Which lines of the data below contain "image"? Please show them all.

> [SOURCE DATA]
# # # # #

-- ==== Sys2Proof/Machine/Microcode.lean ====
section
/-!
DEFINITION. Customer microcode (R426 to R452): the microword's fields, what one word does, commits, waits and the watchdog,
and the customer opcodes.
-/

namespace Sys2Proof.Machine

/-! ### The microword (R429) -/

/-- A field of a microword. -/
def uf (w : BitVec 144) (lo len : Nat) : Nat := nbits w.toNat lo len
/-- Core cycles of a word, waits apart. -/
def uLen (w : BitVec 144) : Nat := uf w 0 2 + 1
/-- SEQ. -/
def uSeq (w : BitVec 144) : Nat := uf w 2 3
/-- TARGET. -/
def uTarget (w : BitVec 144) : Nat := uf w 5 15
/-- COND. -/
def uCond (w : BitVec 144) : Nat := uf w 20 6
/-- ASRC. -/
def uA (w : BitVec 144) : Nat := uf w 28 6
/-- BSRC. -/
def uB (w : BitVec 144) : Nat := uf w 34 6
/-- ALU. -/
def uAlu (w : BitVec 144) : Nat := uf w 40 5
/-- DEST. -/
def uDest (w : BitVec 144) : Nat := uf w 45 6
/-- MEM. -/
def uMem (w : BitVec 144) : Nat := uf w 52 4
/-- MSIZE. -/
def uSize (w : BitVec 144) : Nat := uf w 56 3
/-- MADDR. -/
def uMaddr (w : BitVec 144) : Nat := uf w 59 2
/-- WAIT. -/
def uWait (w : BitVec 144) : Nat := uf w 65 4
/-- WTIME. -/
def uWtime (w : BitVec 144) : Nat := uf w 69 12
/-- UCNT. -/
def uCnt (w : BitVec 144) : Nat := uf w 81 4
/-- CONST, sign-extended. -/
def uConst (w : BitVec 144) : W := BitVec.ofInt 64 (sint 32 (uf w 85 32))

/-- The first word of the customer region (R426). -/
def customerBase : Nat := 24576

/-- The word of the control store at an address. The manual does not give a word that the image does not load: it is free
(log 14). -/
def State.uWord (s : State) (a : Nat) : BitVec 144 :=
  if a < customerBase then Config.storeWord a else s.ucode.words.getD (a - customerBase) (Config.storeWord a)

/-! ### What the instruction gives its routine -/

/-- The customer instruction that runs: its core, prefixes, binding, image tag, operand registers, immediate, the address
of the next instruction and the access rights. -/
structure UInst where
  c : Nat
  px : List Pfx
  b : UBind
  tag : Nat
  ops : List Byte
  imm : W
  next : Nat
  deriving DecidableEq, Repr

/-- Register operand bytes of a layout (R451). -/
def custRegs (format : Nat) (o : CustOps) : List Byte :=
  match format with
  | 0x00 => []
  | 0x01 => [o.r0]
  | 0x02 => [o.r0, o.r1]
  | 0x03 => [o.r0, o.r1, o.r2]
  | 0x04 => [o.r0, o.r1, o.r2, o.r3]
  | 0x05 => [o.r0, o.r1]
  | 0x06 => [o.r0, o.r1]
  | 0x07 => [o.r0, o.r1]
  | 0x08 => [o.r0]
  | 0x09 => [o.r0]
  | 0x0A => [o.m.data]
  | _ => [o.r0, o.m.data]

/-- The layout has a memory specifier. -/
def custMem (format : Nat) : Bool := format == 0x0A || format == 0x0B

/-- The immediate of a layout (R433). -/
def custImm (format : Nat) (o : CustOps) : W :=
  match format with
  | 0x05 => BitVec.ofInt 64 (sint 8 o.imm8a.toNat)
  | 0x06 => BitVec.ofNat 64 (o.imm8a.toNat + 256 * o.imm8b.toNat)
  | 0x07 => BitVec.ofInt 64 (sint 32 o.imm32.toNat)
  | 0x08 => BitVec.ofInt 64 (sint 8 o.imm8a.toNat)
  | 0x09 => BitVec.ofInt 64 (sint 32 o.imm32.toNat)
  | _ => 0

/-- Bytes of a customer instruction after its prefixes (R319, R451). -/
def custLen (format : Nat) (o : CustOps) : Nat :=
  2 + match format with
    | 0x00 => 0
    | 0x01 => 1
    | 0x02 => 2
    | 0x03 => 3
    | 0x04 => 4
    | 0x05 => 3
    | 0x06 => 4
    | 0x07 => 6
    | 0x08 => 2
    | 0x09 => 5
    | 0x0A => o.m.len
    | _ => 1 + o.m.len

/-! ### Sources and destinations (R433) -/

/-- A G register with the routine's staged write, if any (R438). -/
def UState.reg (u : UState) (k : Core) (n : Nat) : W := (u.regs.lookup n).getD (k.rg n)

/-- A source. LTIME is given apart. -/
def UState.src (u : UState) (i : UInst) (k : Core) (lt cst : W) (n : Nat) : W :=
  if 0x20 ≤ n then u.reg k (n - 0x20)
  else if 0x08 ≤ n ∧ n < 0x10 then u.t.toArray.getD (n - 8) 0
  else match n with
  | 0x01 => ((i.ops[0]?).map (fun b => u.reg k b.toNat)).getD 0
  | 0x02 => ((i.ops[1]?).map (fun b => u.reg k b.toNat)).getD 0
  | 0x03 => ((i.ops[2]?).map (fun b => u.reg k b.toNat)).getD 0
  | 0x04 => ((i.ops[3]?).map (fun b => u.reg k b.toNat)).getD 0
  | 0x05 => i.imm
  | 0x06 => u.ea
  | 0x07 => cst
  | 0x10 => u.mar0
  | 0x11 => u.mar1
  | 0x12 => u.mdr
  | 0x13 => u.ucnt.setWidth 64
  | 0x14 => (u.ssrp.getD (BitVec.ofNat 32 (k.ssr.toNat / 2 ^ 32))).setWidth 64
  | 0x15 => u.fl
  | 0x16 => BitVec.ofNat 64 i.next
  | 0x17 => lt
  | 0x18 => BitVec.ofNat 64 (decLen i.px)
  | _ => 0

/-- A G register staged. -/
def UState.stage (u : UState) (n : Nat) (v : W) : UState := { u with regs := (n, v) :: u.regs }

/-- The ALU result written to DEST. -/
def UState.put (u : UState) (i : UInst) (n : Nat) (v : W) : UState :=
  if 0x20 ≤ n then u.stage (n - 0x20) v
  else if 0x08 ≤ n ∧ n < 0x10 then { u with t := u.t.setIfInBounds (n - 8) v }
  else if 0x01 ≤ n ∧ n ≤ 0x04 then
    match i.ops[n - 1]? with
    | some b => u.stage b.toNat v
    | none => u
  else match n with
  | 0x10 => { u with mar0 := v }
  | 0x11 => { u with mar1 := v }
  | 0x14 => { u with ssrp := some (v.setWidth 32) }
  | _ => u

/-! ### The ALU (R434) -/

/-- The result of an ALU operation with UC and UV. -/
def uAluRes (op : Nat) (a b : W) : W × Bool × Bool :=
  let x := a.toNat
  let y := b.toNat
  let sub : W × Bool × Bool := (a - b, decide (x < y), decide (signedOf 64 x - signedOf 64 y ≠ signedOf 64 (a - b).toNat))
  let shift (o : ShiftOp) : W × Bool × Bool :=
    let r := shiftRes o 64 x y false
    (BitVec.ofNat 64 r.1, r.2, false)
  match op with
  | 0x01 => (a + b, decide (2 ^ 64 ≤ x + y), decide (signedOf 64 x + signedOf 64 y ≠ signedOf 64 (a + b).toNat))
  | 0x02 => sub
  | 0x03 => sub
  | 0x04 => (a &&& b, false, false)
  | 0x05 => (a ||| b, false, false)
  | 0x06 => (a ^^^ b, false, false)
  | 0x07 => (a &&& ~~~b, false, false)
  | 0x08 => shift .shl
  | 0x09 => shift .shr
  | 0x0A => shift .sar
  | 0x0B => shift .rol
  | 0x0C => (BitVec.ofNat 64 (nbits x (8 * (y % 8)) 8), false, false)
  | 0x0D => (BitVec.ofNat 64 (bswapRes 64 x), false, false)
  | 0x0E => (BitVec.ofNat 64 (clzRes 64 x), false, false)
  | 0x0F => (BitVec.ofNat 64 (ctzRes 64 x), false, false)
  | 0x10 => (BitVec.ofNat 64 (popcRes 64 x), false, false)
  | 0x11 => (if x < y then a else b, false, false)
  | 0x12 => (if x < y then b else a, false, false)
  | 0x13 => (BitVec.ofNat 64 ((x % 256 + 256 - 0x30) % 256), decide (x % 256 < 0x30) || decide (0x39 < x % 256), false)
  | 0x14 => (BitVec.ofNat 64 (x % 16 + 0x30), decide (9 < x % 16), false)
  | 0x15 => (BitVec.ofNat 64 (x * 10 + y), decide (2 ^ 64 ≤ x * 10 + y), false)
  | _ => (a, false, false)

/-- The micro-flags written by SETF. -/
def UState.setFlags (u : UState) (r : W × Bool × Bool) : UState :=
  { u with uz := r.1 == 0, uc := r.2.1, un := r.1.getLsbD 63, uv := r.2.2 }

# # # # #

> [SOLUTION FOR THIS TASK]
/-- The word of the control store at an address. The manual does not give a word that the image does not load: it is free
/-- The customer instruction that runs: its core, prefixes, binding, image tag, operand registers, immediate, the address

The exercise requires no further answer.